Atrial fibrillation (rate control, especially sedentary / HF patients)
HFrEF (symptom control; no mortality benefit)

Secondary

Selected atrial arrhythmias (specialist context)

Dosing

STANDARD (ADULT PO)

Maintenance: ~0.125–0.25 mg PO daily (often lower in elderly / CKD) Loading (if used): IV or PO in divided doses — protocol-based

ADULT DOSE

Titrate to: - renal function - age - body size Lower doses in elderly, CKD, low body weight Avoid rapid IV bolus (arrhythmia risk)

PEDIATRIC DOSE

Specialist / weight-based only

MAX DOSE

Individualized ceiling — avoid fixed “max” labels; reassess with levels/clinical context when available

Practical Note

- Narrow therapeutic index — smallest practical dose change - Renal impairment → accumulation → lower maintenance and closer monitoring - Hypokalemia / hypomagnesemia / hypercalcemia → ↑ toxicity — correct electrolytes before blaming “non-response” - Loading is not routine outpatient care — protocol/specialist decision

Warnings

Clinical warnings

AV block / sick sinus syndrome without reliable pacing — high bradycardia risk; specialist context
Narrow therapeutic window
Renal impairment → accumulation
Electrolyte imbalance (↓K, ↓Mg, ↑Ca) → ↑ toxicity
Bradycardia / high-grade AV block
Visual disturbances (yellow/green vision, halos)
GI symptoms (nausea, vomiting) — often early toxicity

Contraindications

Ventricular fibrillation
Known hypersensitivity

Drug interactions

Loop / thiazide diuretics → hypokalemia → ↑ digoxin toxicity (high-frequency clinical trap)
Amiodarone → ↑ digoxin levels / AV nodal effects
Verapamil / diltiazem → ↑ levels + AV block / bradycardia risk
Macrolides (e.g., clarithromycin) → ↑ levels (CYP / gut flora / P-gp context)
P-gp inhibitors (e.g., dronedarone, cyclosporine, selected agents) → ↑ digoxin levels

Special populations

Pediatrics

Specialist / weight-based only

Pregnancy

Pregnancy: use only with clear maternal benefit; follow high-risk cardiology / obstetric protocols.

Lactation

excreted in milk; infant monitoring context — verify local guidance.

Renal impairment

Dose reduction required; monitor closely — dominant clearance pathway.

Hepatic impairment

Not first-line hepatic adjustment drug; severe liver disease may alter context — follow specialist if co-pathology.

Elderly

Elderly: high toxicity risk — use lower maintenance doses; tighten monitoring after any change.

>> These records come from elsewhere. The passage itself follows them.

-- ==== Sys2Proof/Machine/Phosen.lean ====
section
/-!
DEFINITION. Reads, segmented transfers, sessions, MCTP and the host register window (chapter 15).
-/
namespace Sys2Proof.Machine
open Sys2Proof

/-! ### Operations of R403 -/

/-- The response to an operation: its abort, if any. -/
def State.reply (s : State) (slot : Slot) (op : Nat) (e : Option Abort) : State :=
  s.respond slot { op := op, abort := e.elim 0 abortCode }
/-- The transfer of a session, with the time of its last message (R405). -/
def State.setXfer (s : State) (slot : Slot) (x : Option Xfer) : State :=
  s.putSession slot { s.session slot with xfer := x, xferAt := (s.time hubSt), timedOut := false }
/-- READ (R404): a value longer than 8 bytes is answered with its length, also where its rule would refuse the read (R406). -/
def State.opRead (s : State) (slot : Slot) (a : DictAddr) : State :=
  if s.hears slot then
    let s := s.touch slot
    match s.readObj slot a with
    | .error .state =>
      let n := (s.objValue slot a.station.toNat a.index.toNat a.sub.toNat).length
      if 8 < n then s.respond slot { op := 1, abort := abortCode .length, param := n } else s.reply slot 1 (some .state)
    | .error e => s.reply slot 1 (some e)
    | .ok v =>
      if 8 < v.length then s.respond slot { op := 1, abort := abortCode .length, param := v.length }
      else s.respond slot { op := 1, param := v.length, data := v }
  else s

/-- The abort that a transfer's message meets at its station (R405, R346): it ends the transfer, but for busy. -/
def State.xferGone (s : State) (slot : Slot) (a : DictAddr) : Option Abort :=
  s.admitStation slot a.station.toNat a.index.toNat a.sub.toNat
/-- A message of a transfer whose station no longer answers. -/
def State.xferLost (s : State) (slot : Slot) (op : Nat) (e : Abort) : State :=
  (if e = .busy then s else s.setXfer slot none).reply slot op (some e)
/-- A segment or SEG_END with no transfer open (R405): the timeout of the last one is reported once. -/
def State.xferNone (s : State) (slot : Slot) (op : Nat) : State :=
  if (s.session slot).timedOut then (s.setXfer slot none).reply slot op (some .timeout) else s.reply slot op (some .protocol)

/-- SEG_READ_INIT (R405). -/
def State.opSegReadInit (s : State) (slot : Slot) (a : DictAddr) : State :=
  if s.hears slot then
    let s := s.touch slot
    if (s.session slot).xfer.isSome then s.reply slot 3 (some .protocol)
    else
      match s.readObj slot a with
      | .error e => s.reply slot 3 (some e)
      | .ok v => (s.setXfer slot (some (.read a none))).respond slot { op := 3, param := v.length }
  else s
/-- A segment of a value, taken at the first one. -/
def State.giveSegment (s : State) (slot : Slot) (a : DictAddr) (v : List Byte) (off count : Nat) : State :=
  (s.setXfer slot (some (.read a (some v)))).respond slot { op := 4, data := (v.drop off).take count }
/-- The most bytes of one segment: 4,096 through the window, 1,024 elsewhere (R403, R413). -/
def segLimit (x : Session) : Nat := if x.carrier = 3 then 4096 else 1024
/-- SEG_READ (R405). -/
def State.opSegRead (s : State) (slot : Slot) (a : DictAddr) (off count : Nat) : State :=
  if s.hears slot then
    let s := s.touch slot
    match (s.session slot).xfer with
    | none => s.xferNone slot 4
    | some (.write _ _ _) => s.reply slot 4 (some .protocol)
    | some (.read b copy) =>
      if b ≠ a ∨ count = 0 ∨ segLimit (s.session slot) < count then s.reply slot 4 (some .protocol)
      else
        match s.xferGone slot a, copy with
        | some e, _ => s.xferLost slot 4 e
        | none, some v => s.giveSegment slot a v off count
        | none, none =>
          match s.readObj slot a with
          | .error e => s.reply slot 4 (some e)
          | .ok v => s.giveSegment slot a v off count
  else s

/-- The station whose dictionary-server banks stage a segmented write (R400, R405). -/
def bufHolder (st : Nat) : Nat :=
  match addrStation st with
  | some (.field f) => fSt f
  | some (.cluster f _) => fSt f
  | _ => hubSt
/-- The bytes of a station's dictionary-server banks (R383). -/
def State.bufBytes (s : State) (st : Nat) : Nat := countOf (bankCount st) (fun b => s.ownerWord st b == 0x4000) * bankSize st
/-- A repair handover holds a bank of a station's segment buffers (R392). -/
def State.bufRepair (s : State) (st : Nat) : Bool :=
  (List.range (bankCount st)).any (fun b => s.rd st (O.OWNER.at b) == 0x4000 && s.bankState st b == 2)
/-- The abort that a message of a segmented write meets: that of its station, or busy for a repair response (R392). -/
def State.bufGone (s : State) (slot : Slot) (a : DictAddr) : Option Abort :=
  match s.xferGone slot a with
  | some e => some e
  | none => if s.bufRepair (bufHolder a.station.toNat) then some .busy else none
/-- The bytes that a session's open write reserves at a station. -/
def Session.reserved (x : Session) (st : Nat) : Nat :=
  match x.xfer with
  | some (.write a total _) => if bufHolder a.station.toNat = st then total else 0
  | _ => 0
def State.bufUsed (s : State) (st : Nat) : Nat := allSlots.foldl (fun n k => n + (s.session k).reserved st) 0
/-- The checks of SEG_WRITE_INIT (R405); a stopped state is asked for at SEG_END. A repair response gives busy, in its place among the
codes (R392, R406). -/
def State.admitInit (s : State) (slot : Slot) (st idx sub total : Nat) : Option Abort :=
  let busy (e : Option Abort) : Option Abort := if s.bufRepair (bufHolder st) then some .busy else e
  match s.admitWrite slot st idx sub total with
  | some .state => busy none
  | some .unknownStation => some .unknownStation
  | some .denied => some .denied
  | some .unreachable => some .unreachable
  | some .blockReset => some .blockReset
  | e => busy e
/-- SEG_WRITE_INIT (R405). -/
def State.opSegWriteInit (s : State) (slot : Slot) (a : DictAddr) (total : Nat) : State :=
  let st := a.station.toNat
  let idx := a.index.toNat
  let sub := a.sub.toNat
  if s.hears slot then
    let s := s.touch slot
    if (s.session slot).xfer.isSome then s.reply slot 5 (some .protocol)
    else
      match s.admitInit slot st idx sub total with
      | some e => s.refuse slot 5 st idx sub e
      | none =>
        if !lengthOk st idx sub total then s.reply slot 5 (some .length)
        else if s.bufBytes (bufHolder st) < s.bufUsed (bufHolder st) + total then s.reply slot 5 (some .exhaustion)
        else (s.setXfer slot (some (.write a total []))).reply slot 5 none
  else s
/-- The effect of the first segment: IMAGE discards its shadow (R143, R405). -/
def firstSegment (st idx sub : Nat) : Effect := fun s =>
  match addrStation st with
  | some t => if 0x2440 ≤ idx ∧ idx < 0x2450 ∧ sub = 2 then effImageOpen (stationEngine t (idx - 0x2440)) s else .ok s
  | none => .ok s
/-- SEG_WRITE (R405). -/
def State.opSegWrite (s : State) (slot : Slot) (a : DictAddr) (off : Nat) (data : List Byte) : State :=
  if s.hears slot then
    let s := s.touch slot
    match (s.session slot).xfer with
    | none => s.xferNone slot 6
    | some (.read _ _) => s.reply slot 6 (some .protocol)
    | some (.write b total got) =>
      if b ≠ a ∨ data = [] ∨ segLimit (s.session slot) < data.length then s.reply slot 6 (some .protocol)
      else
        match s.bufGone slot a with
        | some e => s.xferLost slot 6 e
        | none =>
          if off ≠ got.length then (s.setXfer slot none).reply slot 6 (some .protocol)
          else if total < got.length + data.length then (s.setXfer slot none).reply slot 6 (some .length)
          else
            match (if got = [] then firstSegment a.station.toNat a.index.toNat a.sub.toNat s else .ok s) with
            | .error e => (s.setXfer slot none).reply slot 6 (some e)
            | .ok t => (t.setXfer slot (some (.write a total (got ++ data)))).reply slot 6 none
  else s
/-- The end of a segmented write: the value is checked and takes effect whole (R405). -/
def State.endWrite (s : State) (slot : Slot) (st idx sub : Nat) (v : List Byte) : State :=
  match s.admitValue slot st idx sub v with
  | some e => s.refuse slot 7 st idx sub e
  | none =>
    let r := objAct slot st idx sub v s
    r.1.answer slot 7 st idx sub r.2
/-- SEG_END (R405). -/
def State.opSegEnd (s : State) (slot : Slot) (a : DictAddr) (count : Nat) : State :=
  if s.hears slot then
    let s := s.touch slot
    match (s.session slot).xfer with
    | none => s.xferNone slot 7
    | some (.read b _) => if b = a then (s.setXfer slot none).reply slot 7 none else s.reply slot 7 (some .protocol)
    | some (.write b _ got) =>
      if b ≠ a then s.reply slot 7 (some .protocol)
      else
        match s.bufGone slot a with
        | some e => s.xferLost slot 7 e
        | none =>
          if count ≠ got.length then (s.setXfer slot none).reply slot 7 (some .length)
          else (s.setXfer slot none).endWrite slot a.station.toNat a.index.toNat a.sub.toNat got
  else s
/-- ABORT (R403). -/
def State.opAbort (s : State) (slot : Slot) : State :=
  if s.hears slot then ((s.touch slot).setXfer slot none).reply slot 8 none else s
/-- No loop counts a freed slot among those that wrote its Wheel (R407). -/
def State.dropWriter (s : State) (slot : Slot) : State :=
  let gone (l : List Nat) : List Nat := l.filter (· != slot.val)
  { s with loops := (s.loops.map (fun e => (e.1, ({ e.2 with writers := gone e.2.writers, heldWriters := gone e.2.heldWriters } : LoopRec)))).filter (fun e => decide (e.2 ≠ ({} : LoopRec))) }
/-- A slot is freed (R401): its transfer ends with no effect, its queue is dropped. -/
def State.freeSession (s : State) (slot : Slot) : State := (s.putSession slot (sessionDefault slot.val)).dropWriter slot
/-- SESSION_CLOSE (R401, R403): only an MCTP slot is freed; what remains is the response. -/
def State.opClose (s : State) (slot : Slot) : State :=
  if s.hears slot then
    if 5 ≤ slot.val then (s.freeSession slot).reply slot 0x11 none
    else (s.touch slot).reply slot 0x11 none
  else s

HFrEF: symptom control adjunct only — not a mortality benefit; toxicity margins drive dose decisions.

Administration

- PO daily dosing (consistent timing) - IV: slow administration per protocol — avoid rapid IV push (arrhythmia risk)

Monitoring

Monitor: - HR / rhythm - Symptoms (GI, visual, cardiac) - Renal function - Electrolytes (K, Mg); Ca when relevant
Recheck: - After any dose change - If toxicity suspected - Periodically on chronic therapy - Reassess early when diuretics, amiodarone, macrolides, or P-gp inhibitors are started/stopped
Hold if:
- Bradycardia / symptomatic bradycardia
- AV block (per clinical severity and pacing availability)
- Suspected toxicity

Overdose / toxicity

Clinical Picture

GI: nausea, vomiting CNS: confusion, visual changes Cardiac: bradycardia, AV block, ventricular arrhythmias

Immediate Actions

Stop digoxin Check K, Mg, renal function ECG monitoring Correct precipitating electrolytes when safe

Antidote

Digoxin-specific antibody fragments (Digoxin immune Fab)

Decontamination

Acute oral overdose: supportive care; toxicology for Fab dosing and refractory arrhythmias.

Escalation

ICU for severe arrhythmias, hemodynamic instability, or Fab-refractory course per protocol.

Clinical pearls

Common mistakes, resistance logic, and bedside traps

High-Yield

Always think K⁺ (and Mg²⁺) when using digoxin
Most toxicity = dosing + renal function + electrolytes + interactions

Clinical

In AF, often better for resting rate control than exertional rate

Safety

Check drug interactions before prescribing or adding new therapy

Pharmacy Tool

Preparation Calculator

Digoxin 0.05 mg/mL oral solution

solution · oral

Pharmacist verification beta

Preparation formulas are currently in pharmacist verification beta and must be validated against institutional protocols before use. Additional safeguards apply (narrow therapeutic index).

I understand this is beta compounding support only. I will verify concentration, ingredients, beyond-use dating, and final checks with pharmacy and institutional protocol before preparation or dispensing.High-risk preparation (narrow therapeutic index). I acknowledge this is a high-risk / narrow-index / electrolyte preparation. I will not use scaled output as a substitute for pharmacist verification, therapeutic drug monitoring, or institutional high-alert medication protocols.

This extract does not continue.